Authors: Nicholas N. Eberstadt, Henry Wendt Chair in Political Economy, American Enterprise Institute for Public Policy Research, and Apoorva Shah
June 1, 2012

In this policy review by the Hoover Institution, Nicholas Eberstadt and Apoorva Shah discuss the current demographic changes taking place in the global Muslim population.

There remains a widely perceived notion — still commonly held within intellectual, academic, and policy circles in the West and elsewhere — that "Muslim" societies are especially resistant to embarking upon the path of demographic and familial change that has transformed population profiles in Europe, North America, and other "more developed" areas (un terminology).
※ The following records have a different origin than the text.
-- ==== Sys2Proof/Machine/Step.lean ====
section
/-! DEFINITION. One step: the command at the front of the queue takes effect; with no command waiting, time passes. -/

namespace Sys2Proof.Machine

/-- The state with nothing to do: one core cycle of 10 ns passes (DESIGN CHOICE, notes/assumptions/2.md). -/
def State.idle (s : State) : State := { s with dev := { s.dev with nowNs := s.dev.nowNs + 10 } }

/-- The state whose queue is the given list. -/
def State.withPending (s : State) (cs : List Instr) : State := { s with pending := cs }

/-- One step of the block. -/
def step (s : State) : Host.Outcome State Fault Refusal :=
  match s.pending with
  | [] => .next s.idle
  | c :: cs => exec c (s.withPending cs)

/-- The state with the command that a word spells put at the front of its queue. -/
def State.withFetchWord (s : State) (nbits w : Nat) : State :=
  match decodeTableWord nbits w with
  | some c => s.withPending (c :: s.pending)
  | none => s

end Sys2Proof.Machine
end

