/-- DM.MCAST sends one transfer to the tiles of its range, with a counter signal to each, and then adds 1 to the source counter (R129); it completes
once its own copy, if any, has landed (R80). -/
def Claims.DmMcastSends : Prop :=
  ∀ (t : Fin 64) (s : State) (e : QEntry), s.live = true → s.dev.startsWith t 0x69 e = true →
    (let o := mcOps e
     let col := e.word.getLsbD 43
     let own := ownLand t col o
     o.count ≠ 0 → s.dev.dmFree t [linesOf o.sa o.n] own.1 1 = true → s.dev.mcCheck t col o = none →
     exec (.dmMcast t (.start .clean) none) s = .next (s.started t 0x69 fun d =>
       ((d.transfer t (s.dev.dmOrd t) (mcForm t col o).1 (mcForm t col o).2 o.count (some o.dctr) (o.da / 64)
         (s.dev.spadLines t o.sa o.n (o.da / 64))).addDm t { dmOp (s.dev.dmOrd t) e.pc with land := own.1, own := own.2 }).addCtr t o.sctr 1))

/-- DM.FWD waits for the lines of its region to forward each down the column (R130). -/
def Claims.DmFwdForwards : Prop :=
  ∀ (t : Fin 64) (s : State) (e : QEntry), s.live = true → s.dev.startsWith t 0x6A e = true →
    (let o := mcOps e
     let own := ownLand t true o
     o.count ≠ 0 → o.n ≠ 0 → s.dev.dmFree t [linesOf o.sa o.n] own.1 1 = true → s.dev.mcCheck t true o = none →
     exec (.dmFwd t (.start .clean) none) s = .next (s.started t 0x6A fun d =>
       let tx := d.openTx t true false o.count (some (s.dev.dmOrd t))
       tx.2.addDm t { dmOp (s.dev.dmOrd t) e.pc with
         region := linesOf o.sa o.n
         land := own.1
         own := own.2
         fwd := (List.range (o.n / 64)).map (fun i => (o.sa / 64 + i, o.da / 64 + i))
         fwdTag := tagMcast (mkTag (tileNode t) (mcForm t true o).1 tyWR (s.dev.tileTenant t) false tx.1 false 0 0)
           (mcForm t true o).2.1 (mcForm t true o).2.2
         fwdDst := o.dctr
         fwdSrc := o.sctr }))

/-- DM.CODEC hands its operation, a decode or an encode, to the codec of the row's east node (R131, R225). -/
def Claims.DmCodecCommands : Prop :=
  ∀ (t : Fin 64) (s : State) (e : QEntry), s.live = true → s.dev.startsWith t 0x6C e = true →
    (let w := e.word
     let g := grpAt w e.ix
     let sa := saAddr w 21 e.ix
     let enc := w.getLsbD 43
     s.dev.dmFree t (if enc then [linesOf sa (g 2)] else []) [] 1 = true →
     (if enc then spCheck 64 [(sa, g 2)] = none else sa % 64 = 0 ∧ (g 2 = 0 ∨ sa < 524288)) →
     s.dev.sameStand t (fld w 37 6) = true → (∀ a ∈ codecAddrs enc (g 0) (g 2) (g 3), s.dev.codecAt t enc a = none) →
     exec (.dmCodec t (.start .clean) none) s = .next (s.started t 0x6C fun d =>
       d.command t e.pc fun id => .codec
         { id := 0, tile := t, ord := s.dev.dmOrd t, txid := id, inst := (s.dev.tile t).cur, tenant := s.dev.tileTenant t, enc := enc,
           dtile := fld w 37 6, sa := sa, addr := g 0, count := g 2, stride := g 3, ctrD := g 1 % 2048, ctrS := g 1 / 65536 % 2048,
           num := 0, nextA := g 0 * 64, nextO := sa, prof := s.dev.plan.encCfg.getD (s.dev.tileTenant t) 0,
           cand := s.dev.plan.encCand.getD (s.dev.tileTenant t) 0, data := if enc then s.dev.spadBytes t sa (g 2) else [], open_ := 0,
           held := false, failed := false, seq := 0, sent := 0 }))

/-- DM.PREF hands its steps to the prefetcher; steps past the end of the plan halt the instance with TILE_PLAN_RANGE (R132). -/
def Claims.DmPrefCommands : Prop :=
  ∀ (t : Fin 64) (s : State) (e : QEntry) (x : Inst), s.live = true → s.dev.startsWith t 0x6D e = true →
    s.dev.instOf t = some x → s.dev.dmFree t [] [] 1 = true → fld e.word 16 12 ≠ 0 →
    exec (.dmPref t (.start .clean)) s = .next (s.started t 0x6D fun d =>
      if x.planLen < 32 * (fld e.word 28 16 + fld e.word 16 12) then d.haltTile t 0x1009 (some e.pc)
      else d.command t e.pc fun id =>
        .pref t id (s.dev.tile t).cur (s.dev.tileTenant t) (x.hdrAddr + x.planOff) (fld e.word 28 16) (fld e.word 16 12))
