/-- An unsigned image with an empty boot table, and the page that holds it. -/
def img0 : List Byte :=
  List.replicate 12 0 ++ leBytes 4 64 ++ List.replicate 240 0 ++ [0x42, 0x4F, 0x54, 0x42, 1, 0, 0, 0] ++ List.replicate 56 0
def page0 : List Byte := img0 ++ List.replicate 16064 0
theorem length_img0 : img0.length = 320 := by decide +kernel
theorem length_page0 : page0.length = 16384 := by
  rw [page0, List.length_append, List.length_replicate, length_img0]
theorem erased0 (blk : Nat) : State.reset.dev.pageErased (pageAt 0 0 blk 0) = true := rfl
/-- The part of reset with that page in a copy. -/
def holds (blk : Nat) : Dev := State.reset.dev.programPage (pageAt 0 0 blk 0) page0
theorem holds_copy (blk : Nat) : (holds blk).readCopy blk false = .ok (img0, false) := by
  obtain ⟨h1, h2⟩ := programPage_reads _ _ page0 (erased0 blk) length_page0
  have h3 : (holds blk).judgeImage img0 = (none, false) := by
    have hs : (holds blk).sec = State.reset.dev.sec := by simp only [holds, Dev.programPage]; split <;> rfl
    have hf : (holds blk).imageFault img0 = some 0x800A := by
      unfold Dev.imageFault; rw [if_pos (Or.inl (by decide))]
    simp only [Dev.judgeImage, hf, hs]; rfl
  unfold Dev.readCopy
  rw [← holds] at h1 h2
  have h4 : leAt page0 0xC 4 = 64 := by decide
  simp only [h1, h2, h4]
  have h5 : ((List.range 1).flatMap fun i => (holds blk).pageBytes (pageAt 0 0 blk i) 0 16384).take 320 = img0 := by
    have : (List.range 1) = [0] := rfl
    rw [this, List.flatMap_cons, List.flatMap_nil, List.append_nil, h1]
    exact List.take_left' length_img0
  have h6 : (List.range 1).all (fun i => (holds blk).pageMeta (pageAt 0 0 blk i)) = true := by
    have : (List.range 1) = [0] := rfl
    rw [this, List.all_cons, h2]; rfl
  simp only [Nat.reduceAdd, Nat.reduceDiv, Nat.reduceSub, Nat.reduceLT, h5, h6, h3]
  rfl
theorem holds_not_blank (blk : Nat) : (holds blk).copyBlank blk = false :=
  programPage_not_erased _ _ page0 (erased0 blk) length_page0 0 (by decide) 0 rfl (by decide)
/-- A part whose copy A no longer reads, its page left undefined, and that holds that page in copy B. -/
def failed0 : Dev := (State.reset.dev.undefPage (pageAt 0 0 0 0)).programPage (pageAt 0 0 1 0) page0
theorem failed0_copy : failed0.readCopy 1 false = .ok (img0, false) := by
  have he : (State.reset.dev.undefPage (pageAt 0 0 0 0)).pageErased (pageAt 0 0 1 0) = true := by decide +kernel
  obtain ⟨h1, h2⟩ := programPage_reads _ _ page0 he length_page0
  have h3 : failed0.judgeImage img0 = (none, false) := by
    have hs : failed0.sec = State.reset.dev.sec := by simp only [failed0, Dev.programPage]; split <;> rfl
    have hf : failed0.imageFault img0 = some 0x800A := by
      unfold Dev.imageFault; rw [if_pos (Or.inl (by decide))]
    simp only [Dev.judgeImage, hf, hs]; rfl
  unfold Dev.readCopy
  rw [← failed0] at h1 h2
  have h4 : leAt page0 0xC 4 = 64 := by decide
  simp only [h1, h2, h4]
  have h5 : ((List.range 1).flatMap fun i => failed0.pageBytes (pageAt 0 0 1 i) 0 16384).take 320 = img0 := by
    have : (List.range 1) = [0] := rfl
    rw [this, List.flatMap_cons, List.flatMap_nil, List.append_nil, h1]
    exact List.take_left' length_img0
  have h6 : (List.range 1).all (fun i => failed0.pageMeta (pageAt 0 0 1 i)) = true := by
    have : (List.range 1) = [0] := rfl
    rw [this, List.all_cons, h2]; rfl
  simp only [Nat.reduceAdd, Nat.reduceDiv, Nat.reduceSub, Nat.reduceLT, h5, h6, h3]
  rfl
/-- The search's reading of a copy looks at the flash and at the keys alone. -/
theorem readCopy_of (d e : Dev) (hf : d.flash = e.flash) (hs : d.sec = e.sec) (blk : Nat) (bad : Bool) :
    d.readCopy blk bad = e.readCopy blk bad ∧ d.copyBlank blk = e.copyBlank blk := by
  cases d; cases e; cases hf; cases hs; exact ⟨rfl, rfl⟩
theorem kept_msi (d : Dev) (q f v : Nat) : (d.msi q f v).flash = d.flash ∧ (d.msi q f v).sec = d.sec := by
  unfold Dev.msi Dev.upstream; dsimp only; repeat' split
  all_goals exact ⟨rfl, rfl⟩
theorem kept_withdraw (d : Dev) (t : Option Nat) : (d.withdraw t).flash = d.flash ∧ (d.withdraw t).sec = d.sec := by
  cases t <;> exact ⟨rfl, rfl⟩
theorem kept_countErr (d : Dev) (c v : Nat) : (d.countErr c v).flash = d.flash ∧ (d.countErr c v).sec = d.sec := by
  unfold Dev.countErr; dsimp only; split
  · exact ⟨rfl, rfl⟩
  · split <;> exact ⟨rfl, rfl⟩
theorem kept_writeLog (d : Dev) (c v : Nat) (e : ErrAt) : (d.writeLog c v e).flash = d.flash ∧ (d.writeLog c v e).sec = d.sec := by
  unfold Dev.writeLog; dsimp only
  repeat' split
  all_goals first
    | exact ⟨rfl, rfl⟩
    | exact ⟨(kept_msi _ _ _ _).1, (kept_msi _ _ _ _).2⟩
theorem copyFail_keeps (d : Dev) (blk : Nat) : (d.copyFail blk 0x4007).flash = d.flash ∧ (d.copyFail blk 0x4007).sec = d.sec := by
  have h : ∀ pg, (d.pageUe pg).flash = d.flash ∧ (d.pageUe pg).sec = d.sec := by
    intro pg; simp only [Dev.pageUe]; split <;> exact ⟨rfl, rfl⟩
  have hl : ∀ x : Dev, (x.bootLog 0x4007).flash = x.flash ∧ (x.bootLog 0x4007).sec = x.sec := by
    intro x
    have : x.bootLog 0x4007 = x.logS 0x4007 { atNode nodeBoot with detail := x.regN Reg.RB_ERR } := by
      unfold Dev.bootLog Dev.raise; rw [if_neg (by decide), if_pos (by decide)]
    rw [this]
    exact ⟨((kept_withdraw _ _).1.trans (kept_writeLog _ _ _ _).1).trans (kept_countErr _ _ _).1,
      ((kept_withdraw _ _).2.trans (kept_writeLog _ _ _ _).2).trans (kept_countErr _ _ _).2⟩
  unfold Dev.copyFail
  exact ⟨(hl _).1.trans (h _).1, (hl _).2.trans (h _).2⟩
theorem failed0_not_blank : failed0.copyBlank 0 = false ∧ failed0.copyBlank 1 = false := by
  have he : (State.reset.dev.undefPage (pageAt 0 0 0 0)).pageErased (pageAt 0 0 1 0) = true := by decide +kernel
  refine ⟨?_, programPage_not_erased _ _ page0 he length_page0 0 (by decide) 0 rfl (by decide)⟩
  have : failed0.flash.undef = [(pageAt 0 0 0 0, 1)] := by
    obtain ⟨c, hc⟩ := programPage_form _ _ page0 he
    unfold failed0; rw [hc]; rfl
  simp only [Dev.copyBlank, Dev.pageErased, this]; rfl
theorem witness_ImageSearchTakesTheFirstGoodCopy :
    (holds 0).copyBlank 0 = false ∧ (holds 0).readCopy 0 false = .ok (img0, false) ∧ State.reset.dev.copyBlank 0 = true ∧
    (holds 1).copyBlank 1 = false ∧ (holds 1).readCopy 1 false = .ok (img0, false) ∧ State.reset.dev.copyBlank 1 = true ∧
    failed0.copyBlank 0 = false ∧ failed0.readCopy 0 true = .error 0x4007 ∧ (failed0.copyFail 0 0x4007).copyBlank 1 = false ∧
    (failed0.copyFail 0 0x4007).readCopy 1 false = .ok (img0, false) := by
  have hk := copyFail_keeps failed0 0
  have hr := readCopy_of _ _ hk.1 hk.2 1 false
  exact ⟨holds_not_blank 0, holds_copy 0, rfl, holds_not_blank 1, holds_copy 1, rfl, failed0_not_blank.1, rfl,
    hr.2.trans failed0_not_blank.2, hr.1.trans failed0_copy⟩
theorem witness_LockedPartExecutesNoUnverifiedImage :
    (let d := { State.reset.dev with sec := { State.reset.dev.sec with lockUse := true } }
     d.sec.lockUse = true ∧ d.imageFault img0 ≠ none ∧ bootTableOk (img0.drop 256) = true) := by decide +kernel

/-! ## The test access port and the field tests -/

/-- A core held by EXTEST. -/
def heldS : State := let s := up id; { s with tap := { s.tap with held := true, ir := 0 } }
/-- A run that the test access port has asked for: MEM, LOGIC and CLOCK. -/
def testing (ran : Nat) : State := up fun d => { d with test := { busy := true, ran := ran, priv := none, port := none } }

theorem witness_PortResets : (up id).tap.held = false ∧ heldS.tap.held = true := by decide
theorem witness_ExtestDrivesAndCaptures :
    (Instr.extestTrain 5 9 7 .ok, 6, 2) ∈ [(Instr.tapExtest 5 9 7 .ok, 0, 0), (.extestPulse 5 9 7 .ok, 5, 1), (.extestTrain 5 9 7 .ok, 6, 2)] := by
  simp
theorem witness_SampleLeavesTheCore : (up id).tap.held = false := by decide
theorem witness_UnsuppliedCellsKeep : 1177 < 1212 ∧ ¬ 1178 ≤ 1177 := by decide
theorem witness_IdcodeIsRead : (up id).tap.held = false := by decide
theorem witness_LeavingExtestResetsTheCore : holdCode (2 : BitVec 8).toNat = false ∧ heldS.tap.held = true := by decide
theorem witness_UnlistedCodesBypass :
    (up id).tap.held = false ∧ drLength (0x43 : BitVec 8).toNat (up id).dev.sec.dbgUse = 1 ∧ holdCode (0x43 : BitVec 8).toNat = false := by decide
theorem witness_FieldTestStartsARun :
    (let v : BitVec 40 := 0x8000000080
     (up id).live = true ∧ bit v 39 = true ∧ fld v 16 23 = 0 ∧ fld v 0 8 ≠ 0 ∧ (up id).dev.testOk (decide (fld v 0 8 % 8 ≠ 0)) = true ∧
     (asleepIn 2 id).dev.testOk (decide (fld v 0 8 % 8 ≠ 0)) = false) := by decide
theorem witness_FieldTestShowsTheResult : (up id).tap.held = false ∧ bit (0 : BitVec 40) 39 = false := by decide
theorem witness_PrivateTestsStart :
    (let v : BitVec 64 := 0x0A3F01
     (up id).live = true ∧ (up id).dev.sec.dbgUse = false ∧ bit v 0 = true ∧ privUnit 0x40 (fld v 8 8) = true ∧
     (up id).dev.testOk (decide (0x40 ≠ 0x42)) = true ∧ (up id).dev.privRuns 0x40 (fld v 8 8) = true) := by decide
theorem witness_DebugDisHidesPrivateTests :
    (onSec fun s => { s with dbgUse := true }).dev.sec.dbgUse = true ∧ (onSec fun s => { s with dbgUse := true }).tap.held = false := by decide
theorem witness_RunEndShowsTheResult :
    (testing 0x25).live = true ∧ (testing 0x25).dev.test.busy = true ∧ (testing 0x25).dev.test.priv = none ∧
    (testing 0x25).dev.test.port = none ∧ (testing 0x25).dev.test.ran.testBit 7 = false ∧ (testing 0x25).dev.test.ran < 256 ∧
    (testing 0x25).dev.pwr.heldReq = none := by decide
theorem witness_ResultParts : 0xF7 &&& 0x20 ≠ 0 ∧ 0xF7 &&& 0x08 = 0 := by decide
/-- Chapter 22's example: a run of 0xF7 that fails test 5 in unit 5 shows 0x050520F7. -/
theorem test_result : resultOf 0xF7 0x20 5 = 0x050520F7 := by decide
/-- IDCODE (R492). -/
theorem test_idcode : (after (.tapIdcode .ok) (up id)).tap.drCap = 0x272609B3 := by decide +kernel

end Sys2Proof.Tests
end

section
/-! PROOF. The host's accesses of BAR0 and the access codes of registers (R4 to R7, R38, R53, R357): what a read or a write of each size does, and from
that the statements HostRegisterAccessesComplete and ReadClearsExactlyTheReadClearBits. -/

namespace Sys2Proof.Machine

/-! ## The bytes of an access (R3) -/

/-- The little-endian bytes depend on the value modulo their width alone. -/
theorem leBytes_mod (n x : Nat) : leBytes n (x % 256 ^ n) = leBytes n x := by
  induction n generalizing x with
  | zero => rfl
  | succ n ih =>
    have hlow : BitVec.ofNat 8 (x % 256 ^ (n + 1)) = BitVec.ofNat 8 x := by
      apply BitVec.eq_of_toNat_eq
      simp only [BitVec.toNat_ofNat]
      exact Nat.mod_mod_of_dvd x (Nat.pow_succ (n := 256) (m := n) ▸ Nat.dvd_mul_left 256 (256 ^ n))
    have hhigh : x % 256 ^ (n + 1) / 256 = x / 256 % 256 ^ n := by
      rw [Nat.pow_succ, Nat.mul_comm, Nat.mod_mul_right_div_self]
    simp only [leBytes, hlow, hhigh, ih]

@[simp] theorem leBytes_w32 (n : Nat) : leBytes 4 (w32 n).toNat = leBytes 4 n := leBytes_mod 4 n

/-- A word found among bytes, after those of `xs` and before those of `ys`. -/
theorem w32_leAt_append (xs ys : List Byte) (v : Word) : w32 (leAt (xs ++ (leBytes 4 v.toNat ++ ys)) xs.length 4) = v := by
  have htake : (leBytes 4 v.toNat ++ ys).take 4 = leBytes 4 v.toNat := List.take_left' (length_leBytes 4 _)
  have hval : leNat (leBytes 4 v.toNat) = v.toNat := (leNat_leBytes 4 _).trans (Nat.mod_eq_of_lt v.isLt)
  simp only [leAt, List.drop_left, htake, hval, w32, BitVec.ofNat_toNat, BitVec.setWidth_eq]

/-! ## The gate of the host port (R7, R421, R485) -/

theorem RegEnv.whole_iff (m : RegEnv) : m.whole = true ↔ m.poison = false ∧ m.port = .clean := by simp [RegEnv.whole]

/-- An access whose port buffers are clean has its effect in a core that the host reaches. -/
theorem State.run_access {s : State} {m : RegEnv} (f : State → State) (hr : s.hostReady = true) (hp : m.port = .clean) :
    s.run (fun s => s.access m f) = .next (f s) := by
  simp only [State.hostReady, Bool.and_eq_true, decide_eq_true_eq] at hr
  obtain ⟨hlive, hpstate⟩ := hr
  rw [State.run_live _ hlive, State.access, if_neg (by omega), hp]
  rfl

/-! ## Reads (R4, R6, R7) -/

@[simp] theorem Dev.checkRead_clean (d : Dev) (off : Nat) (x : Spot) (v : Word) : d.checkRead off x .clean v = (v, d) := by
  unfold Dev.checkRead
  cases x.array off <;> rfl

/-- A read of a mapped word whose array is clean gives its value and has the effects of the read. -/
theorem State.read32_mapped {s : State} {fn off : Nat} {own : Bool} {m : RegEnv} {x : Spot} (hx : s.dev.spot fn own off = some x)
    (he : m.ecc = .clean) :
    s.read32 fn own off m = (s.value fn off m.link x, (s.onDev (·.hostFlits off false)).readFx off m.ev x) := by
  simp only [State.read32, hx, he, Dev.checkRead_clean]
  rfl

theorem State.readFx_readClear (s : State) {off : Nat} (ev : Word) {r : RegSpec} (h1 : off ≠ Reg.TK_COUNT_LO)
    (h2 : off ≠ Reg.PW_AON_TIME_LO) (hrc : r.rc ≠ 0) :
    s.readFx off ev (.reg r) = s.onDev fun d => d.setReg off (r.afterRead (d.reg off) ev) := by
  simp only [State.readFx, if_neg h1, if_neg h2, if_neg hrc]

theorem State.readFx_plain (s : State) {off : Nat} (ev : Word) {r : RegSpec} (h1 : off ≠ Reg.TK_COUNT_LO)
    (h2 : off ≠ Reg.PW_AON_TIME_LO) (hrc : r.rc = 0) : s.readFx off ev (.reg r) = s := by
  simp only [State.readFx, if_neg h1, if_neg h2, if_pos hrc]
  rfl

/-- A host read of an aligned word is one 32-bit read. -/
theorem State.hostRead_word (s : State) {fn off : Nat} (m m2 : RegEnv) (ha : off % 4 = 0) :
    s.hostRead fn off 4 m m2 = (s.read32 fn false off m).2.answer (leBytes 4 (s.read32 fn false off m).1.toNat) := by
  rw [State.hostRead, if_pos ⟨rfl, ha⟩]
But such notions speak to a bygone era; they are utterly uninformed by the important new demographic realities that reflect today's life patterns within the Arab world, and the greater Islamic world as well.

Throughout the Ummah, or worldwide Muslim community, fertility levels are falling dramatically for countries and subnational populations — and traditional marriage patterns and living arrangements are undergoing tremendous change. While these trends have not gone entirely unnoticed, no more than a handful of pioneering scholars and observers have as yet drawn attention to them and their potential significance.1 In this essay we will detail the dimensions of these changes in fertility patterns within the Muslim world, examine some of their correlates and possible determinants, and speculate about some of their implications.